NOTE: you rarely want to estimate a model with a slope dummy unless you also have the corresponding intercept dummy (see the next question for that model), but I’m having you do so now because it’s your first one and you need to learn how to do so.


mydata$yHatSlopeDummy1 <- ifelse(mydata$baths == 1, coef(modelSlopeDummy)["(Intercept)"] + coef(modelSlopeDummy)["size"]*mydata$size, NA)
mydata$yHatSlopeDummy2 <- ifelse(mydata$baths == 2, coef(modelSlopeDummy)["(Intercept)"] + coef(modelSlopeDummy)["size"]*mydata$size + coef(modelSlopeDummy)["bathsize"]*mydata$bathsize, NA)

ggplot(mydata) + 
  scale_x_continuous(expand = c(0, 0),limits = c(0, max(mydata$size)*1.02),breaks = seq(0,max(mydata$size)*1.02,500)) + 
  scale_y_continuous(expand = c(0, 0),limits = c(0, max(mydata$price)*1.02), breaks = seq(0,max(mydata$price)*1.02,50000)) +
  geom_point(aes(y=price,x=size,col=factor(baths)),shape=4) +
  geom_point(aes(y=yHatSlopeDummy1,x=size), col = "red") +
  geom_abline(aes(intercept = coef(modelSlopeDummy)["(Intercept)"], slope = coef(modelSlopeDummy)["size"]), color = "red") +
  geom_point(aes(y=yHatSlopeDummy2,x=size), col = "blue") +
geom_abline(aes(intercept = coef(modelSlopeDummy)["(Intercept)"], slope = coef(modelSlopeDummy)["size"] + coef(modelSlopeDummy)["bathsize"]), color = "blue")
## Warning: Removed 114 rows containing missing values (`geom_point()`).
## Warning: Removed 102 rows containing missing values (`geom_point()`).

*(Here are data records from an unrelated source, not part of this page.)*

-- ==== Sys2Proof/Machine/StackFlags.lean ====
section
/-! DEFINITION. Stack and flag instructions (45_stack_flags.md rules R300 to R310). -/

namespace Sys2Proof.Machine

/-- PHA: `Push(A)` (rule R300). -/
def phaEffect (pc0 : Word) (s : State) : Result Unit := push pc0 s.a s

/-- $48 PHA, rule R300. -/
def execPha (s : State) : Out := runStack .pha phaEffect s

/-- PHP: `Push(P | 0x30)` (rule R301). -/
def phpEffect (pc0 : Word) (s : State) : Result Unit := push pc0 (pushedByInstruction s.p) s

/-- $08 PHP, rule R301. -/
def execPhp (s : State) : Out := runStack .php phpEffect s

/-- PLA: `A <- Pull(); SetNZ(A)` (rule R302). -/
def plaEffect (pc0 : Word) (s : State) : Result Unit :=
  (pull pc0 s).bind fun b s => .ok () ({ s with a := b }.setNZ b)

/-- $68 PLA, rule R302. -/
def execPla (s : State) : Out := runStack .pla plaEffect s

/-- PLP: `P <- (Pull() & 0xCF) | 0x20` (rule R303). -/
def plpEffect (pc0 : Word) (s : State) : Result Unit :=
  (pull pc0 s).bind fun b s => .ok () { s with p := pulledP b }

/-- $28 PLP, rule R303. -/
def execPlp (s : State) : Out := runStack .plp plpEffect s

/-- CLC: `P.C <- 0` (rule R304). -/
def clcEffect (s : State) : State := s.setFlag maskC false

/-- $18 CLC, rule R304. -/
def execClc (s : State) : Out := runImplied .clc clcEffect s

/-- SEC: `P.C <- 1` (rule R305). -/
def secEffect (s : State) : State := s.setFlag maskC true

/-- $38 SEC, rule R305. -/
def execSec (s : State) : Out := runImplied .sec secEffect s

/-- CLI: `P.I <- 0` (rule R306). -/
def cliEffect (s : State) : State := s.setFlag maskI false

/-- $58 CLI, rule R306. -/
def execCli (s : State) : Out := runImplied .cli cliEffect s

/-- SEI: `P.I <- 1` (rule R307). -/
def seiEffect (s : State) : State := s.setFlag maskI true

/-- $78 SEI, rule R307. -/
def execSei (s : State) : Out := runImplied .sei seiEffect s

/-- CLD: `P.D <- 0` (rule R308). -/
def cldEffect (s : State) : State := s.setFlag maskD false

/-- $D8 CLD, rule R308. -/
def execCld (s : State) : Out := runImplied .cld cldEffect s

/-- SED: `P.D <- 1` (rule R309). -/
def sedEffect (s : State) : State := s.setFlag maskD true

/-- $F8 SED, rule R309. -/
def execSed (s : State) : Out := runImplied .sed sedEffect s

/-- CLV: `P.V <- 0` (rule R310). -/
def clvEffect (s : State) : State := s.setFlag maskV false

/-- $B8 CLV, rule R310. -/
def execClv (s : State) : Out := runImplied .clv clvEffect s

end Sys2Proof.Machine
end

13.5 Intercept and slope dummies

15) Estimate a model that allows for both the intercept and the slope (with respect to size) to be different for 1 and 2 bathroom houses.

Write out the equation for this model the way equations were written out using latex code above (e.g., using \(\beta_1\), etc).


\[ \hat{y} = \hat{\beta}_0 + \hat{\beta}_1size + \hat{\beta}_2 baths2 + \hat{\beta}_3baths2 * size \]


Create any new variables you need to create, if you need to create any, and then estimate the model and call it modelSlopeAndInterceptDummies.


modelSlopeAndInterceptDummies <- lm(price ~ size + baths2 + bathsize, data = mydata)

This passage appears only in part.